OwnCloud suggests that as a temporary solution to this issue, you disable the "Allow Subdomains" option and harden the validation code in the OAUTH2 application. In the event that the user's username is known and the sign-key has not been configured (the default setting), attackers can access, edit, or delete any file without authentication. 

It has been published that the pre-signed URLs cannot be used unless a signing key has been set up for the file owner. This can be fixed by denying the use of pre-signed URLs. There is also a third flaw (CVSS v3 score: 9) that affects all versions of the oauth2 library below version 0.6.1, which is a subdomain validation bypass vulnerability. 

The attacker can inject a specially crafted redirect URL into the Oauth2 app that bypasses the validation code, allowing the attacker's callbacks to be redirected to his own domain. As a temporary workaround, a temporary workaround is provided in the bulletin of the Oauth2 application. It is recommended that the validation code be hardened in the Oauth2 application. 

Three security flaws described in the bulletins significantly damage the security and integrity of ownCloud, potentially exposing sensitive information to phishing attacks, stealthy data theft, and other possible malicious activities. Various ransomware groups have been using vulnerabilities in file-sharing platforms to steal data from thousands of companies around the world, and are using them as part of their attacks on companies that use file-sharing platforms. 

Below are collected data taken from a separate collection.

/-- The colour of a background texel is an entry of the backgrounds' palette (R90). -/
theorem AgreeBelow.texelColor {pal pal' : Memory 8} (h : AgreeBelow 0x200 pal pal') (bpp8 : Bool) (pal4 : BitVec 4)
    (t : Option Nat) (ht : ∀ idx, t = some idx → idx < if bpp8 then 256 else 16) :
    texelColor pal 0 bpp8 pal4.toNat t = texelColor pal' 0 bpp8 pal4.toNat t := by
  cases t with
  | none => rfl
  | some idx =>
    have hidx := ht idx rfl
    have hpal4 := pal4.isLt
    rw [Machine.texelColor, Machine.texelColor]
    cases bpp8 with
    | true => rw [indexColor, indexColor, if_pos rfl, if_pos rfl, h.palColor hidx]
    | false =>
      rw [if_neg Bool.false_ne_true] at hidx
      rw [indexColor, indexColor, if_neg Bool.false_ne_true, if_neg Bool.false_ne_true, h.palColor (by omega)]

/-! ### The samplers -/

/-- A map entry has an even address, so it lies in the background region whole (R183). -/
theorem tileEntryAddr_even (c : BgCnt) (mx my : Nat) : tileEntryAddr c mx my % 2 = 0 := by
  rw [tileEntryAddr]
  omega

section
variable {h h' : HostMem} (hreg : h.reg = h'.reg) (hpal : AgreeBelow 0x200 h.pal h'.pal)
include hreg hpal

theorem sampleTile_congr (hvram : AgreeBelow 0x10000 h.vram h'.vram) (n : BitVec 2) (x y : Nat) :
    sampleTile h n x y = sampleTile h' n x y := by
  have htexel (c : BgCnt) (e : Half) (mx my : Nat) : tileTexel h c e mx my = tileTexel h' c e mx my := by
    rw [tileTexel, tileTexel, ← AgreeBelow.texelIndex (r := bgRegion) hvram]
    exact hpal.texelColor _ _ _ fun _ => texelIndex_lt
  rw [sampleTile, sampleTile, ← hreg]
  dsimp only
  split
  · rfl
  · next hin =>
    have heven := tileEntryAddr_even (Tab.get h.reg.bgcnt n) (tileMapCoord h.reg n x y).1 (tileMapCoord h.reg n x y).2
    rw [htexel, hvram.readHalf (by omega)]

theorem sampleAffine_congr (hvram : AgreeBelow 0x10000 h.vram h'.vram) (n : BitVec 2) (fx fy : Int) :
    sampleAffine h n fx fy = sampleAffine h' n fx fy := by
  rw [sampleAffine, sampleAffine, ← hreg]
  refine Option.bind_congr fun p _ => ?_
  dsimp only
  split
  · rfl
  · next hin =>
    rw [hvram _ (Nat.not_le.1 hin), ← AgreeBelow.texelIndex (r := bgRegion) hvram]
    exact hpal.texelColor true 0 _ fun _ => texelIndex_lt

end

/-- The second page begins at 0xA000 (R199). -/
theorem pageBase_le (h : HostMem) : pageBase h ≤ 0xA000 := by
  rw [pageBase, cfg_bmpPage1]
  split <;> omega

theorem pageBase_congr {h h' : HostMem} (hreg : h.reg = h'.reg) : pageBase h = pageBase h' := by
  rw [pageBase, pageBase, hreg]

section
variable {h h' : HostMem} (hvram : AgreeBelow 0x14000 h.vram h'.vram)
include hvram

theorem sampleBitmap3_congr (x y : Nat) : sampleBitmap3 h x y = sampleBitmap3 h' x y := by
  rw [sampleBitmap3, sampleBitmap3]
  split
  · rfl
  · next hin =>
    rw [cfg_bmp3W, cfg_bmp3H] at hin
    rw [cfg_bmp3W, hvram.readHalf (by omega)]

theorem sampleBitmap4_congr (hreg : h.reg = h'.reg) (hpal : AgreeBelow 0x200 h.pal h'.pal) (x y : Nat) :
    sampleBitmap4 h x y = sampleBitmap4 h' x y := by
  have hpage := pageBase_le h
  rw [sampleBitmap4, sampleBitmap4, ← pageBase_congr hreg]
  split
  · rfl
  · next hin =>
    rw [cfg_bmp4W, cfg_bmp4H] at hin
    rw [cfg_bmp4W, hvram _ (by omega)]
    refine hpal.texelColor true 0 _ fun idx hidx => ?_
    cases hidx
    exact (Memory.read h'.vram _).isLt

theorem sampleBitmap5_congr (hreg : h.reg = h'.reg) (x y : Nat) : sampleBitmap5 h x y = sampleBitmap5 h' x y := by
  have hpage := pageBase_le h
  rw [sampleBitmap5, sampleBitmap5, ← pageBase_congr hreg]
  split
  · rfl
  · next hin =>
    rw [cfg_bmp5W, cfg_bmp5H] at hin
    rw [cfg_bmp5W, hvram.readHalf (by omega)]

end

/-- Settles O41, sampler by sampler: each read is confined by the region, by the parity of a map entry's address, or by
the bitmap's edges. -/
theorem bgSamplersReadOnlyTheirRegion : Obligations.BgSamplersReadOnlyTheirRegion := by
  unfold Obligations.BgSamplersReadOnlyTheirRegion
  intro h h' n x y fx fy hreg hpal
  exact ⟨fun hvram => ⟨sampleTile_congr hreg hpal hvram n x y, sampleAffine_congr hreg hpal hvram n fx fy⟩,
    fun hvram => ⟨sampleBitmap3_congr hvram x y, sampleBitmap4_congr hvram hreg hpal x y,
      sampleBitmap5_congr hvram hreg x y⟩⟩

end Sys2Proof.Machine
end

section
/-! PROOFS. The command port (R81, R100, R310): a step runs the command that its word decodes to. -/

namespace Sys2Proof.Machine

theorem step_nil {s : State} (hin : s.inbox = []) : step s = .next s := by
  rw [step, hin]

theorem step_command {s : State} {w : Word} {rest : List HostTxn} {i : Instr} (hin : s.inbox = .command w :: rest)
    (hw : decode w = .ok i) : step s = exec i { s with inbox := rest } := by
  rw [step, hin]
  simp only [runTxn, runCommand, hw]
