-- ==== Sys2Proof/Safety.lean ====
section
/-! DEFINITION. The terms in which claims are made: the parts of the state and what keeps them, what a taken request
leaves, and the properties of the part that every step keeps. -/

namespace Sys2Proof.Safety

open Sys2Proof.Machine

-- ## Frames

/-- The parts of the state: one for each of its fields. -/
inductive Part where
  | checker | inbox | replies | notices | onLink | startInterval | startFlag | partOwed | startCause | restarting
  | jobs | queues | markLine | pages | freePool | dram | rows | rings | proposals | passInProgress | passOwed
  | ports | pressLog | tariffs | accounts | alerts | openAlerts | clock | timers | freeCount | pending
  deriving DecidableEq, Repr

/-- A part reads the same in two states. -/
def Part.same (s t : State) : Part → Prop
  | .checker => t.checker = s.checker
  | .inbox => t.inbox = s.inbox
  | .replies => t.replies = s.replies
  | .notices => t.notices = s.notices
  | .onLink => t.onLink = s.onLink
  | .startInterval => t.startInterval = s.startInterval
  | .startFlag => t.startFlag = s.startFlag
  | .partOwed => t.partOwed = s.partOwed
  | .startCause => t.startCause = s.startCause
  | .restarting => t.restarting = s.restarting
  | .jobs => t.jobs = s.jobs
  | .queues => t.queues = s.queues
  | .markLine => t.markLine = s.markLine
  | .pages => t.pages = s.pages
  | .freePool => t.freePool = s.freePool
  | .dram => t.dram = s.dram
  | .rows => t.rows = s.rows
  | .rings => t.rings = s.rings
  | .proposals => t.proposals = s.proposals
  | .passInProgress => t.passInProgress = s.passInProgress
  | .passOwed => t.passOwed = s.passOwed
  | .ports => t.ports = s.ports
  | .pressLog => t.pressLog = s.pressLog
  | .tariffs => t.tariffs = s.tariffs
  | .accounts => t.accounts = s.accounts
  | .alerts => t.alerts = s.alerts
  | .openAlerts => t.openAlerts = s.openAlerts
  | .clock => t.clock = s.clock
  | .timers => t.timers = s.timers
  | .freeCount => t.freeCount = s.freeCount
  | .pending => t.pending = s.pending

/-- Every part but the ones listed reads the same in `t` as in `s`. -/
def KeepsAllBut (parts : List Part) (s t : State) : Prop := ∀ x, x ∉ parts → x.same s t

/-- Every job record but that of slot `j` is the same. -/
def OtherJobsSame (j : SlotId) (s t : State) : Prop := ∀ k, k ≠ j → t.jobs[k] = s.jobs[k]

/-- Every queue record but that of queue `q` is the same. -/
def OtherQueuesSame (q : QueueId) (s t : State) : Prop := ∀ k, k ≠ q → t.queues[k] = s.queues[k]

/-- Every port record but that of port `p` is the same. -/
def OtherPortsSame (p : PortId) (s t : State) : Prop := ∀ k, k ≠ p → t.ports[k] = s.ports[k]

/-- Every account record but that of account `a` is the same. -/
def OtherAccountsSame (a : AccountId) (s t : State) : Prop := ∀ k, k ≠ a → t.accounts[k] = s.accounts[k]

/-- Every alert slot but slot `a` is the same. -/
def OtherAlertsSame (a : AlertId) (s t : State) : Prop := ∀ k, k ≠ a → t.alerts[k] = s.alerts[k]

/-- Every page record but record `r` is the same. -/
def OtherPagesSame (r : RecordId) (s t : State) : Prop := ∀ k, k ≠ r → t.pages[k] = s.pages[k]

/-- A dispatch pass has been asked for (R79): one is in progress, and it was owed already or is owed now if it was. -/
def Asked (s t : State) : Prop :=
  t.passInProgress = true ∧ t.passOwed = (s.passOwed || s.passInProgress)

/-- No dispatch pass has been asked for. -/
def NotAsked (s t : State) : Prop := t.passInProgress = s.passInProgress ∧ t.passOwed = s.passOwed

/-- A pass has been asked for exactly when `b` holds. -/
def AskedIf (b : Prop) (s t : State) : Prop := (b → Asked s t) ∧ (¬b → NotAsked s t)

/-- The HLI takes this request now: it is the oldest of the inbox, a reply place is free (R169), and no RESTART has been
taken (R180). -/
def Takes (s : State) (kind tag : Byte) (body : List Byte) : Prop :=
  s.restarting = false ∧ s.replies.length < 16 ∧ s.inbox.head? = some { kind := kind, tag := tag, body := body }

/-- The one reply of a taken request stands at the tail of the reply queue, and the request has left the inbox
(R169). -/
def Replied (s t : State) (kind tag code : Byte) (fields : List Byte) : Prop :=
  t.inbox = s.inbox.tail ∧ t.replies = s.replies ++ [{ kind := kind, tag := tag, body := code :: fields }]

As a result of this disclosure, a proof-of-concept (PoC) exploit for a critical remote code execution vulnerability (CVE-2023-43177) has been released for the CrushFTP solution. If exploited by an unauthenticated attacker, the attacker could gain access to files, run arbitrary programs on the host, and obtain plain-text passwords through the application. Converge security researcher Ryan Emmons discovered and reported the issue, and the issue has been resolved since CrushFTP 10.5.2, the version that was released on August 10, 2023, addressed this issue.